Task to carry out:
Since only part of the material below is wanted, output exactly the lines from the one with "s.fim := rfl" up to and including the one with "s.melq := rfl".

Entries supplied:
/-! Leaving a stage that cannot saturate (R152). -/

@[simp] theorem State.advance_cfg (g : Stage) : (s.advance g).cfg = s.cfg := rfl
@[simp] theorem State.advance_ring (g : Stage) : (s.advance g).ring = s.ring := rfl
@[simp] theorem State.advance_readPos (g : Stage) : (s.advance g).readPos = s.readPos := rfl
@[simp] theorem State.advance_writePos (g : Stage) : (s.advance g).writePos = s.writePos := rfl
@[simp] theorem State.advance_strideCnt (g : Stage) : (s.advance g).strideCnt = s.strideCnt := rfl
@[simp] theorem State.advance_frCount (g : Stage) : (s.advance g).frCount = s.frCount := rfl
@[simp] theorem State.advance_overrunCnt (g : Stage) : (s.advance g).overrunCnt = s.overrunCnt := rfl
@[simp] theorem State.advance_underrunCnt (g : Stage) : (s.advance g).underrunCnt = s.underrunCnt := rfl
@[simp] theorem State.advance_clampCnt (g : Stage) : (s.advance g).clampCnt = s.clampCnt := rfl
@[simp] theorem State.advance_stallCnt (g : Stage) : (s.advance g).stallCnt = s.stallCnt := rfl
@[simp] theorem State.advance_pPhase (g : Stage) : (s.advance g).pPhase = s.pPhase := rfl
@[simp] theorem State.advance_pN (g : Stage) : (s.advance g).pN = s.pN := rfl
@[simp] theorem State.advance_pPayload (g : Stage) : (s.advance g).pPayload = s.pPayload := rfl
@[simp] theorem State.advance_ePhase (g : Stage) : (s.advance g).ePhase = s.ePhase := rfl
@[simp] theorem State.advance_stage (g : Stage) : (s.advance g).stage = g := rfl
@[simp] theorem State.advance_uflag (g : Stage) : (s.advance g).uflag = s.uflag := rfl
@[simp] theorem State.advance_frame (g : Stage) : (s.advance g).frame = s.frame := rfl
@[simp] theorem State.advance_fre (g : Stage) : (s.advance g).fre = s.fre := rfl
@[simp] theorem State.advance_fim (g : Stage) : (s.advance g).fim = s.fim := rfl
@[simp] theorem State.advance_power (g : Stage) : (s.advance g).power = s.power := rfl
@[simp] theorem State.advance_melq (g : Stage) : (s.advance g).melq = s.melq := rfl
@[simp] theorem State.advance_ceps (g : Stage) : (s.advance g).ceps = s.ceps := rfl
@[simp] theorem State.advance_mat (g : Stage) : (s.advance g).mat = s.mat := rfl
@[simp] theorem State.advance_activeSel (g : Stage) : (s.advance g).activeSel = s.activeSel := rfl
@[simp] theorem State.advance_readyValid (g : Stage) : (s.advance g).readyValid = s.readyValid := rfl
@[simp] theorem State.advance_mrSig (g : Stage) : (s.advance g).mrSig = s.mrSig := rfl
@[simp] theorem State.advance_rowIdx (g : Stage) : (s.advance g).rowIdx = s.rowIdx := rfl
@[simp] theorem State.advance_swapPending (g : Stage) : (s.advance g).swapPending = s.swapPending := rfl
@[simp] theorem State.advance_rst (g : Stage) : (s.advance g).rst = s.rst := rfl
@[simp] theorem State.advance_resets (g : Stage) : (s.advance g).resets = s.resets := rfl
@[simp] theorem State.advance_queues (g : Stage) : (s.advance g).queues = s.queues := rfl
@[simp] theorem State.advance_beats (g : Stage) : (s.advance g).beats = s.beats := rfl
@[simp] theorem State.advance_schedule (g : Stage) : (s.advance g).schedule = s.schedule := rfl
@[simp] theorem State.advance_responses (g : Stage) : (s.advance g).responses = ⟨.E, .ok, g.word⟩ :: s.responses := rfl
@[simp] theorem State.advance_unread (g : Stage) : (s.advance g).unread = s.unread := rfl
@[simp] theorem State.advance_free (g : Stage) : (s.advance g).free = s.free := rfl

Output of the task:
@[simp] theorem State.advance_fim (g : Stage) : (s.advance g).fim = s.fim := rfl
@[simp] theorem State.advance_power (g : Stage) : (s.advance g).power = s.power := rfl
@[simp] theorem State.advance_melq (g : Stage) : (s.advance g).melq = s.melq := rfl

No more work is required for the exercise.